◆ **DESCRIPTION OF THE TASK**: Among the records, which lines hold the word "Laws"? Pick them out.

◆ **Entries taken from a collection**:
-- ==== Sys2Proof/Laws/Arena.lean ====
section
/-! SUPPORT. The small lemmas of the arena: reading and writing an entry, the error monad, `side`, the leader scan, and the
two ways up a parent chain. Later files cite these and unfold none of the definitions. -/

namespace Sys2Proof.Machine

open Sys2Proof

/-! ### The error monad -/

@[simp] theorem ok_bind {ε α β : Type} (a : α) (f : α → Except ε β) : (Except.ok a >>= f) = f a := rfl

@[simp] theorem error_bind {ε α β : Type} (e : ε) (f : α → Except ε β) :
    ((Except.error e : Except ε α) >>= f) = Except.error e := rfl

@[simp] theorem orStuck_ok {α : Type} (a : α) : orStuck (Except.ok a) = Except.ok a := rfl

@[simp] theorem orStuck_error {α : Type} (f : Fault) :
    orStuck (Except.error f : Except Fault α) = Except.error (.stuck f) := rfl

/-- An operation in a sequence succeeds only if its first part does. -/
theorem bind_eq_ok {ε α β : Type} {x : Except ε α} {f : α → Except ε β} {b : β} :
    (x >>= f) = .ok b ↔ ∃ a, x = .ok a ∧ f a = .ok b := by
  cases x <;> simp

/-! ### Reading and writing an entry -/

theorem nodeAt_of_live {t : CodeTree} {i : Nat} (h : i < t.nLive) : nodeAt t i = .ok (t.N i) := by
  unfold CodeTree.nLive at h
  simp [nodeAt, CodeTree.N, List.getElem?_eq_getElem h, List.getD_eq_getElem?_getD]

theorem nodeAt_eq_ok {t : CodeTree} {i : Nat} {n : Node} : nodeAt t i = .ok n ↔ i < t.nLive ∧ n = t.N i := by
  constructor
  · intro h
    by_cases hi : i < t.nLive
    · rw [nodeAt_of_live hi] at h
      exact ⟨hi, (Except.ok.inj h).symm⟩
    · unfold CodeTree.nLive at hi
      simp [nodeAt, List.getElem?_eq_none (Nat.le_of_not_lt hi)] at h
  · rintro ⟨hi, rfl⟩
    exact nodeAt_of_live hi

@[simp] theorem modify_nLive (t : CodeTree) (i : Nat) (f : Node → Node) : (t.modify i f).nLive = t.nLive := by
  simp [CodeTree.modify, CodeTree.nLive]

theorem modify_N (t : CodeTree) (i : Nat) (f : Node → Node) (j : Nat) (hi : i < t.nLive) :
    (t.modify i f).N j = if j = i then f (t.N j) else t.N j := by
  unfold CodeTree.nLive at hi
  by_cases hj : j = i
  · subst hj
    simp [CodeTree.modify, CodeTree.N, List.getD_eq_getElem?_getD, hi]
  · have hij : ¬ i = j := fun h => hj h.symm
    simp [CodeTree.modify, CodeTree.N, List.getD_eq_getElem?_getD, hj, hij]

@[simp] theorem modify_root (t : CodeTree) (i : Nat) (f : Node → Node) : (t.modify i f).root = t.root := rfl
@[simp] theorem modify_nyt (t : CodeTree) (i : Nat) (f : Node → Node) : (t.modify i f).nyt = t.nyt := rfl
@[simp] theorem modify_sym2leaf (t : CodeTree) (i : Nat) (f : Node → Node) :
    (t.modify i f).sym2leaf = t.sym2leaf := rfl
@[simp] theorem modify_ord2node (t : CodeTree) (i : Nat) (f : Node → Node) :
    (t.modify i f).ord2node = t.ord2node := rfl
@[simp] theorem modify_nextOrder (t : CodeTree) (i : Nat) (f : Node → Node) :
    (t.modify i f).nextOrder = t.nextOrder := rfl

@[simp] theorem rebind_nodes (sym : Option Symbol) (i : Nat) (t : CodeTree) : (rebind sym i t).nodes = t.nodes := by
  cases sym <;> rfl
@[simp] theorem rebind_N (sym : Option Symbol) (i : Nat) (t : CodeTree) (j : Nat) :
    (rebind sym i t).N j = t.N j := by cases sym <;> rfl
@[simp] theorem rebind_nLive (sym : Option Symbol) (i : Nat) (t : CodeTree) : (rebind sym i t).nLive = t.nLive := by
  cases sym <;> rfl
@[simp] theorem rebind_root (sym : Option Symbol) (i : Nat) (t : CodeTree) : (rebind sym i t).root = t.root := by
  cases sym <;> rfl
@[simp] theorem rebind_nyt (sym : Option Symbol) (i : Nat) (t : CodeTree) : (rebind sym i t).nyt = t.nyt := by
  cases sym <;> rfl
@[simp] theorem rebind_ord2node (sym : Option Symbol) (i : Nat) (t : CodeTree) :
    (rebind sym i t).ord2node = t.ord2node := by cases sym <;> rfl
@[simp] theorem rebind_nextOrder (sym : Option Symbol) (i : Nat) (t : CodeTree) :
    (rebind sym i t).nextOrder = t.nextOrder := by cases sym <;> rfl

/-- The symbol-table writes of R114 store what is already there. -/
theorem rebind_of_bound {t : CodeTree} {i : Nat} {sym : Option Symbol}
    (h : ∀ s, sym = some s → t.sym2leaf[s.val] = some i) : rebind sym i t = t := by
  cases sym with
  | none => rfl
  | some s =>
    have hs := h s rfl
    have : t.sym2leaf.set s.val (some i) s.isLt = t.sym2leaf := by
      rw [← hs]; simp
    simp [rebind, this]

/-- An appended entry is read at its index. -/
theorem N_append (t : CodeTree) (n : Node) (j : Nat) :
    ({ t with nodes := t.nodes ++ [n] } : CodeTree).N j = if j = t.nLive then n else t.N j := by
  unfold CodeTree.nLive CodeTree.N
  by_cases h : j = t.nodes.length
  · subst h; simp [List.getD_eq_getElem?_getD]
  · by_cases h' : j < t.nodes.length
    · simp [List.getD_eq_getElem?_getD, List.getElem?_append_left h', h]
    · have : t.nodes.length + 1 ≤ j := by omega
      simp [List.getD_eq_getElem?_getD, h, List.getElem?_eq_none (Nat.le_of_not_lt h'),
        List.getElem?_eq_none (l := t.nodes ++ [n]) (by simpa using this)]

theorem allocNode_index (w : Nat) (sym : Option Symbol) (par : Option Nat) (t : CodeTree) :
    (allocNode w sym par t).1 = t.nLive := rfl

theorem allocNode_nLive (w : Nat) (sym : Option Symbol) (par : Option Nat) (t : CodeTree) :
    (allocNode w sym par t).2.nLive = t.nLive + 1 := by simp [allocNode, CodeTree.nLive]

theorem allocNode_N (w : Nat) (sym : Option Symbol) (par : Option Nat) (t : CodeTree) (j : Nat) :
    (allocNode w sym par t).2.N j =
      if j = t.nLive then
        { weight := w, symbol := sym, order := t.nextOrder.toNat, parent := par, left := none, right := none }
      else t.N j :=
  N_append t _ j

/-! ### The field writes -/

@[simp] theorem setParent_weight (p : Nat) (n : Node) : (setParent p n).weight = n.weight := rfl
@[simp] theorem setParent_symbol (p : Nat) (n : Node) : (setParent p n).symbol = n.symbol := rfl
@[simp] theorem setParent_order (p : Nat) (n : Node) : (setParent p n).order = n.order := rfl
@[simp] theorem setParent_parent (p : Nat) (n : Node) : (setParent p n).parent = some p := rfl
@[simp] theorem setParent_left (p : Nat) (n : Node) : (setParent p n).left = n.left := rfl
@[simp] theorem setParent_right (p : Nat) (n : Node) : (setParent p n).right = n.right := rfl
@[simp] theorem setOrder_weight (o : Nat) (n : Node) : (setOrder o n).weight = n.weight := rfl
@[simp] theorem setOrder_symbol (o : Nat) (n : Node) : (setOrder o n).symbol = n.symbol := rfl
@[simp] theorem setOrder_order (o : Nat) (n : Node) : (setOrder o n).order = o := rfl
@[simp] theorem setOrder_parent (o : Nat) (n : Node) : (setOrder o n).parent = n.parent := rfl
@[simp] theorem setOrder_left (o : Nat) (n : Node) : (setOrder o n).left = n.left := rfl
@[simp] theorem setOrder_right (o : Nat) (n : Node) : (setOrder o n).right = n.right := rfl
@[simp] theorem addWeight_weight (n : Node) : (addWeight n).weight = n.weight + 1 := rfl
@[simp] theorem addWeight_symbol (n : Node) : (addWeight n).symbol = n.symbol := rfl
@[simp] theorem addWeight_order (n : Node) : (addWeight n).order = n.order := rfl
@[simp] theorem addWeight_parent (n : Node) : (addWeight n).parent = n.parent := rfl
@[simp] theorem addWeight_left (n : Node) : (addWeight n).left = n.left := rfl
@[simp] theorem addWeight_right (n : Node) : (addWeight n).right = n.right := rfl
@[simp] theorem setChildren_weight (l r : Nat) (n : Node) : (setChildren l r n).weight = n.weight := rfl
@[simp] theorem setChildren_symbol (l r : Nat) (n : Node) : (setChildren l r n).symbol = n.symbol := rfl
@[simp] theorem setChildren_order (l r : Nat) (n : Node) : (setChildren l r n).order = n.order := rfl
@[simp] theorem setChildren_parent (l r : Nat) (n : Node) : (setChildren l r n).parent = n.parent := rfl
@[simp] theorem setChildren_left (l r : Nat) (n : Node) : (setChildren l r n).left = some l := rfl
@[simp] theorem setChildren_right (l r : Nat) (n : Node) : (setChildren l r n).right = some r := rfl

theorem setChild_left (b : Bool) (i : Nat) (n : Node) :
    (setChild b i n).left = if b then n.left else some i := by cases b <;> rfl
theorem setChild_right (b : Bool) (i : Nat) (n : Node) :
    (setChild b i n).right = if b then some i else n.right := by cases b <;> rfl
@[simp] theorem setChild_weight (b : Bool) (i : Nat) (n : Node) : (setChild b i n).weight = n.weight := by
  cases b <;> rfl
@[simp] theorem setChild_symbol (b : Bool) (i : Nat) (n : Node) : (setChild b i n).symbol = n.symbol := by
  cases b <;> rfl
@[simp] theorem setChild_order (b : Bool) (i : Nat) (n : Node) : (setChild b i n).order = n.order := by
  cases b <;> rfl
@[simp] theorem setChild_parent (b : Bool) (i : Nat) (n : Node) : (setChild b i n).parent = n.parent := by
  cases b <;> rfl

/-! ### Sides -/

theorem sideOf_left {t : CodeTree} {i p : Nat} (hp : p < t.nLive) (h : (t.N p).left = some i) :
    sideOf t i p = .ok false := by
  simp [sideOf, nodeAt_of_live hp, h]

theorem sideOf_right {t : CodeTree} {i p : Nat} (hp : p < t.nLive) (hl : (t.N p).left ≠ some i)
    (h : (t.N p).right = some i) : sideOf t i p = .ok true := by
  simp [sideOf, nodeAt_of_live hp, h, hl]

/-! ### The leader -/

/-- R112: the scan keeps its first candidate or finds a later entry of the class with a larger order, and no entry of the
class exceeds what it answers. -/
theorem leaderScan_spec (w : Nat) (l : List Node) (k best o : Nat) :
    (leaderScan w l k best o = best ∧ ∀ n ∈ l, n.weight = w → n.order ≤ o) ∨
    (∃ j n, l[j]? = some n ∧ leaderScan w l k best o = k + j ∧ n.weight = w ∧ o < n.order ∧
      ∀ m ∈ l, m.weight = w → m.order ≤ n.order) := by
  induction l generalizing k best o with
  | nil => left; simp [leaderScan]
  | cons n rest ih =>
    unfold leaderScan
    by_cases h : n.weight = w ∧ n.order > o
    · rw [if_pos h]
      right
      rcases ih (k + 1) k n.order with ⟨hr, hmax⟩ | ⟨j, m, hj, hr, hw, ho, hmax⟩
      · refine ⟨0, n, by simp, by simpa using hr, h.1, h.2, ?_⟩
        intro m hm hmw
        rcases List.mem_cons.1 hm with rfl | hm
        · exact Nat.le_refl _
        · exact hmax m hm hmw
      · refine ⟨j + 1, m, by simpa using hj, by rw [hr]; omega, hw, by omega, ?_⟩
        intro m' hm' hmw
        rcases List.mem_cons.1 hm' with rfl | hm'
        · exact Nat.le_of_lt ho
        · exact hmax m' hm' hmw
    · rw [if_neg h]
      rcases ih (k + 1) best o with ⟨hr, hmax⟩ | ⟨j, m, hj, hr, hw, ho, hmax⟩
      · left
        refine ⟨hr, ?_⟩
        intro m hm hmw
        rcases List.mem_cons.1 hm with rfl | hm
        · omega
        · exact hmax m hm hmw
      · right
        refine ⟨j + 1, m, by simpa using hj, by rw [hr]; omega, hw, ho, ?_⟩
        intro m' hm' hmw
        rcases List.mem_cons.1 hm' with rfl | hm'
        · omega
        · exact hmax m' hm' hmw

theorem N_of_getElem? {t : CodeTree} {j : Nat} {n : Node} (h : t.nodes[j]? = some n) : t.N j = n := by
  simp [CodeTree.N, List.getD_eq_getElem?_getD, h]

theorem N_mem {t : CodeTree} {j : Nat} (h : j < t.nLive) : t.N j ∈ t.nodes := by
  unfold CodeTree.nLive at h
  have : t.N j = t.nodes[j] := N_of_getElem? (List.getElem?_eq_getElem h)
  rw [this]
  exact List.getElem_mem h

/-- R112: the leader of a live node is a live node of the same weight, of the largest order among those. -/
theorem leader_spec {t : CodeTree} {i : Nat} (hi : i < t.nLive) :
    ∃ q, leader t i = .ok q ∧ q < t.nLive ∧ (t.N q).weight = (t.N i).weight ∧
      (q = i ∨ (t.N i).order < (t.N q).order) ∧
      ∀ j, j < t.nLive → (t.N j).weight = (t.N i).weight → (t.N j).order ≤ (t.N q).order := by
  have hrun : leader t i = .ok (leaderScan (t.N i).weight t.nodes 0 i (t.N i).order) := by
    simp [leader, nodeAt_of_live hi]
  rcases leaderScan_spec (t.N i).weight t.nodes 0 i (t.N i).order with ⟨hr, hmax⟩ | ⟨j, n, hj, hr, hw, ho, hmax⟩
  · exact ⟨i, by rw [hrun, hr], hi, rfl, .inl rfl, fun j hj hjw => hmax _ (N_mem hj) hjw⟩
  · have hlt : j < t.nLive := (List.getElem?_eq_some_iff.1 hj).1
    have hn := N_of_getElem? hj
    refine ⟨j, by rw [hrun, hr]; simp, hlt, by rw [hn, hw], .inr (by rw [hn]; exact ho), ?_⟩
    intro m hm hmw
    rw [hn]
    exact hmax _ (N_mem hm) hmw

end Sys2Proof.Machine
end

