-- ==== Sys2Proof/Laws/Update.lean ====
section
/-! SUPPORT. Tree reset, split and `update` as a whole: what each answers and which invariants it keeps (R101, R107, R109,
R190 to R202, R221, R225). -/

namespace Sys2Proof.Machine

open Sys2Proof

variable {c : Config} {t t' : CodeTree}

/-! ### Tree reset -/

/-- R101 gives the tree rows of R49. -/
theorem treeReset_eq_fresh (c : Config) : treeReset c = CodeTree.fresh c := by
  simp [treeReset, allocNode, CodeTree.fresh, CodeTree.nLive]

theorem fresh_N_zero (c : Config) : (CodeTree.fresh c).N 0 =
    { weight := 0, symbol := none, order := c.orderMax, parent := none, left := none, right := none } := rfl

@[simp] theorem fresh_nLive (c : Config) : (CodeTree.fresh c).nLive = 1 := rfl

/-- R190: the tree after a tree reset meets every invariant. -/
theorem fresh_inv (hc : c.Valid) : TreeInv c (CodeTree.fresh c) := by
  have h0 := fresh_N_zero c
  have hodd := hc.1
  have hge := hc.2.1
  have hmax : c.orderMax + 1 = c.nodeCap := by unfold Config.orderMax; omega
  have one : ∀ {i}, i < (CodeTree.fresh c).nLive → i = 0 := by intro i hi; rw [fresh_nLive] at hi; omega
  have ord : ∀ o : Nat, (CodeTree.fresh c).ord2node[o]? =
      if o = c.orderMax then some (some 0) else if o < c.nodeCap then some none else none := by
    intro o
    simp only [CodeTree.fresh, List.getElem?_set, List.length_replicate, List.getElem?_replicate]
    by_cases h : o = c.orderMax
    · subst h; simp [show c.orderMax < c.nodeCap by omega]
    · simp [h, Ne.symm h]
  refine { toTreeShape := ?_, nyt_weight := rfl, zero_weight := fun i hi _ => one hi, weight_sum := ?_, sibling_property := ?_,
           weight_range := fun i hi => by rw [one hi, h0]; exact Nat.zero_le _ }
  · constructor
    · rfl
    · rfl
    · simp; omega
    · rfl
    · rfl
    · simp [CodeTree.fresh]
    · rfl
    · intro i hi; rw [one hi, h0]; simp
    · intro i hi; rw [one hi, h0]
    · intro i hi l hl; rw [one hi, h0] at hl; cases hl
    · intro i hi l hl; rw [one hi, h0] at hl; cases hl
    · intro i hi l hl; rw [one hi, h0] at hl; cases hl
    · intro i hi l r hl; rw [one hi, h0] at hl; cases hl
    · intro i hi l hl; rw [one hi, h0] at hl; cases hl
    · intro i hi l hl; rw [one hi, h0] at hl; cases hl
    · intro i hi; rw [one hi, h0]; simp [CodeTree.fresh]
    · intro i j hi hj _; rw [one hi, one hj]
    · intro o ho1 ho2
      refine ⟨0, by simp, ?_⟩
      rw [h0]
      simp only [CodeTree.fresh] at ho1
      show c.orderMax = o
      omega
    · intro o i
      rw [ord]
      constructor
      · intro h
        split_ifs at h with h1
        · have : (0 : Nat) = i := by simpa using h
          subst this
          exact ⟨by simp, by rw [h0]; exact h1.symm⟩
        · simp at h
      · rintro ⟨hi, ho⟩
        rw [one hi, h0] at ho
        rw [if_pos ho.symm, one hi]
    · intro o ho
      simp only [CodeTree.fresh] at ho
      rw [ord, if_neg (by omega), if_pos (by omega)]
    · rfl
    · rfl
    · show ((c.orderMax : Nat) : Int) = (CodeTree.fresh c).nextOrder + 1
      simp [CodeTree.fresh]
    · intro p hp
      have : ((CodeTree.fresh c).N 0).parent = some p := hp
      rw [h0] at this; cases this
    · intro i hi _ hn; exact absurd (one hi) hn
    · intro i hi hl; rw [one hi, h0] at hl; simp at hl
    · intro s i
      constructor
      · intro h; simp [CodeTree.fresh] at h
      · rintro ⟨hi, _, hs⟩; rw [one hi, h0] at hs; cases hs
  · intro i hi l r hl; rw [one hi, h0] at hl; cases hl
  · intro i j hi hj hij; rw [one hi, one hj] at hij; omega

theorem treeReset_inv (hc : c.Valid) : TreeInv c (treeReset c) := treeReset_eq_fresh c ▸ fresh_inv hc

/-! ### Split -/

/-- R109: what the split leaves, entry by entry. -/
structure SplitResult (s : Symbol) (t t' : CodeTree) : Prop where
  nLive : t'.nLive = t.nLive + 2
  root : t'.root = t.root
  nyt : t'.nyt = t.nLive + 1
  nextOrder : t'.nextOrder = t.nextOrder - 2
  old : ∀ i, i < t.nLive → i ≠ t.nyt → t'.N i = t.N i
  former : t'.N t.nyt = setChildren (t.nLive + 1) t.nLive (t.N t.nyt)
  leaf : t'.N t.nLive = { weight := 1, symbol := some s, order := t.nextOrder.toNat, parent := some t.nyt,
                          left := none, right := none }
  newNyt : t'.N (t.nLive + 1) = { weight := 0, symbol := none, order := (t.nextOrder - 1).toNat,
                                  parent := some t.nyt, left := none, right := none }
  sym2leaf : ∀ s' : Symbol, t'.sym2leaf[s'.val] = if s' = s then some t.nLive else t.sym2leaf[s'.val]
  ord2node_length : t'.ord2node.length = t.ord2node.length
  ord2node : ∀ o : Nat, o < t.ord2node.length → t'.ord2node[o]? =
    if o = (t.nextOrder - 1).toNat then some (some (t.nLive + 1))
    else if o = t.nextOrder.toNat then some (some t.nLive) else t.ord2node[o]?

theorem split_spec (h : TreeShape c t) (s : Symbol) (hroom : 1 ≤ t.nextOrder) :
    ∃ t', split t s = .ok (t.nyt, t') ∧ SplitResult s t t' := by
  have hnl := h.nyt_live
  set t1 := (allocNode 1 (some s) (some t.nyt) t).2 with ht1
  set t2 := (allocNode 0 none (some t.nyt) t1).2 with ht2
  have hl1 : t1.nLive = t.nLive + 1 := allocNode_nLive ..
  have hl2 : t2.nLive = t.nLive + 2 := by rw [ht2, allocNode_nLive, hl1]
  have hno : t1.nextOrder = t.nextOrder - 1 := rfl
  have hN2 : ∀ j, t2.N j = if j = t.nLive + 1 then
      { weight := 0, symbol := none, order := (t.nextOrder - 1).toNat, parent := some t.nyt, left := none, right := none }
      else if j = t.nLive then
      { weight := 1, symbol := some s, order := t.nextOrder.toNat, parent := some t.nyt, left := none, right := none }
      else t.N j := by
    intro j
    rw [ht2, allocNode_N, hl1, hno, ht1, allocNode_N]
  set t' : CodeTree := { t2.modify t.nyt (setChildren (t.nLive + 1) t.nLive) with
      sym2leaf := t.sym2leaf.set s.val (some t.nLive) s.isLt, nyt := t.nLive + 1 } with ht'
  have hN' : ∀ j, t'.N j = if j = t.nyt then setChildren (t.nLive + 1) t.nLive (t2.N j) else t2.N j :=
    fun j => modify_N t2 t.nyt _ j (by omega)
  refine ⟨t', ?_, ?_⟩
  · unfold split
    rw [if_neg (by omega)]
    have i1 : (allocNode 1 (some s) (some t.nyt) t).1 = t.nLive := rfl
    have i2 : (allocNode 0 none (some t.nyt) t1).1 = t.nLive + 1 := by rw [allocNode_index, hl1]
    simp only [nodeAt_of_live hnl, orStuck_ok, ok_bind, ← ht1, i1, i2]
    rfl
  constructor
  · show (t2.modify _ _).nLive = _
    simp [hl2]
  · rfl
  · rfl
  · show t.nextOrder - 1 - 1 = t.nextOrder - 2
    omega
  · intro i hi hin
    rw [hN', if_neg hin, hN2, if_neg (by omega), if_neg (by omega)]
  · rw [hN', if_pos rfl, hN2, if_neg (by omega), if_neg (by omega)]
  · rw [hN', if_neg (by omega), hN2, if_neg (by omega), if_pos rfl]
  · rw [hN', if_neg (by omega), hN2, if_pos rfl]
  · intro s'
    show (t.sym2leaf.set s.val (some t.nLive) s.isLt)[s'.val] = _
    rw [Vector.getElem_set]
    by_cases hs : s' = s
    · subst hs; simp
    · rw [if_neg hs, if_neg (fun e => hs (Fin.ext e.symm))]
  · show ((t.ord2node.set _ _).set _ _).length = _
    simp
  · intro o ho
    show ((t.ord2node.set t.nextOrder.toNat (some t.nLive)).set (t.nextOrder - 1).toNat (some (t1.nLive)))[o]? = _
    rw [hl1]
    rw [List.getElem?_set, List.getElem?_set, List.length_set]
    by_cases h1 : o = (t.nextOrder - 1).toNat
    · rw [if_pos h1.symm, if_pos (h1 ▸ ho), if_pos h1]
    · rw [if_neg (Ne.symm h1), if_neg h1]
      by_cases h2 : o = t.nextOrder.toNat
      · rw [if_pos h2.symm, if_pos (h2 ▸ ho), if_pos h2]
      · rw [if_neg (Ne.symm h2), if_neg h2]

◆ **SOLUTION BELOW**:
-- ==== Sys2Proof/Laws/Arena.lean ====
-- ==== Sys2Proof/Laws/Update.lean ====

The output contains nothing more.